Development of Reverse Transcriptase Recombinase Polymerase Amplification Combined with Lateral Flow Dipstick for Rapid Detection of Tilapia Lake Virus (TiLV): Pilot Study.

Abstract

Tilapia Lake Virus (TiLV) is well known as a highly contagious viral infection in aquaculture, particularly affecting Tilapia worldwide. Until recently, various TiLV diagnostic methods have been used for rapid and accurate diagnostic procedures that are crucial for timely disease detection and reducing losses. In this study, we developed an alternative method for investigating TiLV diagnosis using Reverse Transcriptase Recombinase Polymerase Amplification (RT-RPA) assay combined with a lateral flow dipstick (LFD). The test was generated by specific anti-FITC and anti-Biotin capture antibodies that are compatible with the TiLV-specific primers tagged with FITC and Biotin. The test was conducted by the reverse transcriptase of target TiLV RNA and RPA amplification at 39 °C for 20 min.

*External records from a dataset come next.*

-- ==== Sys2Proof/Machine/Dispatch.lean ====
section
/-! DEFINITION. The dispatch: one arm per command, each a direct call of its meaning. -/

namespace Sys2Proof.Machine
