-- ==== Sys2Proof/Certificates/Slice0/Obligations.lean ====
section
/-! DEFINITION. The statements about the block, one for each group of commands and rules (spec/). A statement that rests on a choice
of the model says so and names its log entry. -/

open Sys2Proof Sys2Proof.Machine

/-- CMP_CROSS, TRIP_PIN, FILTER_SAMPLE and BLANK_END take effect in every state that meets the hypotheses, and change no
memory. (1) While no reset stands, an unfiltered comparator with HI_EN whose output is IN and whose input goes above HIGH takes
OUT_HIGH, and its raw signal, FO and Q become 1; in every case the input is held, the output follows the thresholds with their
hysteresis, and the raw signal says whether it stands outside. In reset only the input is held. (2) An unfiltered TRIP_IN pin
takes raw signal and FO from its level, active low, and Q with FO. (3) A MAJ comparator or pin takes FO = Q = 1 when at least K
of its last N samples are 1, FO = 0 with Q kept when at least K are 0, and keeps both otherwise. (4) At the end of a blanking
interval FO takes the raw signal, and Q becomes 1 when FO is 1. -/
def Obligations.ComparatorAndPinCommandsSetFoAndQ : Prop :=
  (∀ (s : State) (c : Fin 128) (x : BitVec 16), s.pwr.inReset = false → s.filtOf c = 0 → (s.cmp c).settle = none →
    (s.cmp c).out = 0 → (s.cmp c).raw = false → s.bit (Reg.CMP_CFG c) F.CMP_CFG_HI_EN = true →
    16 * sx 12 (s.fld (Reg.CMP_THR c) F.CMP_THR_HIGH) < x.toInt →
    Answers (.cmpCross c x) s fun t =>
      t.mem = s.mem ∧ (t.cmp c).out = 1 ∧ (t.cmp c).raw = true ∧ (t.cmp c).fo = true ∧ (t.cmp c).q = true ∧
        nbit t.tripOut c = true) ∧
  (∀ (s : State) (c : Fin 128) (x : BitVec 16),
    let hi := 16 * sx 12 (s.fld (Reg.CMP_THR c) F.CMP_THR_HIGH)
    let lo := 16 * sx 12 (s.fld (Reg.CMP_THR c) F.CMP_THR_LOW)
    let h : Int := 16 * s.fld (Reg.CMP_FILT c) F.CMP_FILT_HYST
    let hen := s.bit (Reg.CMP_CFG c) F.CMP_CFG_HI_EN
    let len := s.bit (Reg.CMP_CFG c) F.CMP_CFG_LO_EN
    let v := x.toInt
    let o := (s.cmp c).out
    Answers (.cmpCross c x) s fun t =>
      t.mem = s.mem ∧ (t.cmp c).input = v ∧
      (s.pwr.inReset = true → t = { s with cmps := t.cmps } ∧ (t.cmp c).out = o ∧ (t.cmp c).raw = (s.cmp c).raw ∧
        (t.cmp c).fo = (s.cmp c).fo ∧ (t.cmp c).q = (s.cmp c).q) ∧
      (s.pwr.inReset = false →
        (t.cmp c).raw = ((t.cmp c).out != 0) ∧ (t.cmp c).q = ((s.cmp c).q || (t.cmp c).fo && (t.cmp c).raw != (s.cmp c).raw) ∧
        ((t.cmp c).raw = (s.cmp c).raw → (t.cmp c).fo = (s.cmp c).fo) ∧
        ((t.cmp c).raw ≠ (s.cmp c).raw → s.filtOf c = 0 → (t.cmp c).fo = (t.cmp c).raw) ∧
        ((s.cmp c).settle = none →
          (o = 0 → hen = true → hi < v → (t.cmp c).out = 1) ∧
          (o = 0 → hen = false ∨ v ≤ hi → len = true → v < lo → (t.cmp c).out = 2) ∧
          (o = 1 → hen = true → hi - h ≤ v → (t.cmp c).out = 1) ∧
          (o = 2 → len = true → v ≤ lo + h → (t.cmp c).out = 2) ∧
          (hen = false ∨ v ≤ hi ∧ (o = 1 → v < hi - h) → len = false ∨ lo ≤ v ∧ (o = 2 → lo + h < v) → (t.cmp c).out = 0)))) ∧
  (∀ (s : State) (p : Fin 16) (level : Bool), Answers (.tripPin p level) s fun t =>
    let x := s.cmp (128 + p)
    let y := t.cmp (128 + p)
    t.mem = s.mem ∧ y.raw = !level ∧
    (s.pwr.inReset = true → t = { s with cmps := t.cmps } ∧ y.fo = x.fo ∧ y.q = x.q) ∧
    (s.pwr.inReset = false → s.filtOf (128 + p) = 0 → y.fo = !level ∧ y.q = (x.q || !level) ∧ nbit t.tripOut (128 + p) = y.q) ∧
    (s.pwr.inReset = false → s.filtOf (128 + p) ≠ 0 → y.fo = x.fo ∧ y.q = x.q)) ∧
  (∀ (s : State) (c : Fin 144), s.filtOf c = 1 →
    let k := if c.val < 128 then s.fld (Reg.CMP_FILT c) F.CMP_FILT_K else s.fld (Reg.SLU_PINCFG (c - 128 : Nat)) F.SLU_PINCFG_K
    let n := if c.val < 128 then s.fld (Reg.CMP_FILT c) F.CMP_FILT_N else s.fld (Reg.SLU_PINCFG (c - 128 : Nat)) F.SLU_PINCFG_N
    let l := ((s.cmp c).raw :: (s.cmp c).samples).take n
    Answers (.filterSample c) s fun t =>
      t.mem = s.mem ∧ (t.cmp c).samples = l ∧
      (k ≤ l.count true → (t.cmp c).fo = true ∧ (t.cmp c).q = true) ∧
      (l.count true < k → k ≤ l.count false → (t.cmp c).fo = false ∧ (t.cmp c).q = (s.cmp c).q) ∧
      (l.count true < k → l.count false < k → (t.cmp c).fo = (s.cmp c).fo ∧ (t.cmp c).q = (s.cmp c).q)) ∧
  (∀ (s : State) (c : Fin 128), s.filtOf c = 2 →
    Answers (.blankEnd c) s fun t =>
      t.mem = s.mem ∧ (t.cmp c).fo = (s.cmp c).raw ∧ (t.cmp c).q = ((s.cmp c).q || (s.cmp c).raw)) ∧
  (∀ (s : State) (c : Fin 144), (s.filtOf c ≠ 1 → exec (.filterSample c) s = .next s) ∧
    ∀ b : Fin 128, b.val = c.val → s.filtOf c ≠ 2 → exec (.blankEnd b) s = .next s)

The products were then determined by a positive band signal via LFD. The RT-RPA-LFD assay detected the plasmid of TiLV (pTiLV) with a Limit of Detection (LOD) of 3.19 copies/µL, while the RT-PCR-LFD assay detected it with an LOD of 319 copies/µL. Our findings demonstrate that RT-RPA-LFD represents a possible alternative to RT-PCR for the rapid and sensitive detection of TiLV, especially in areas with limited infrastructure.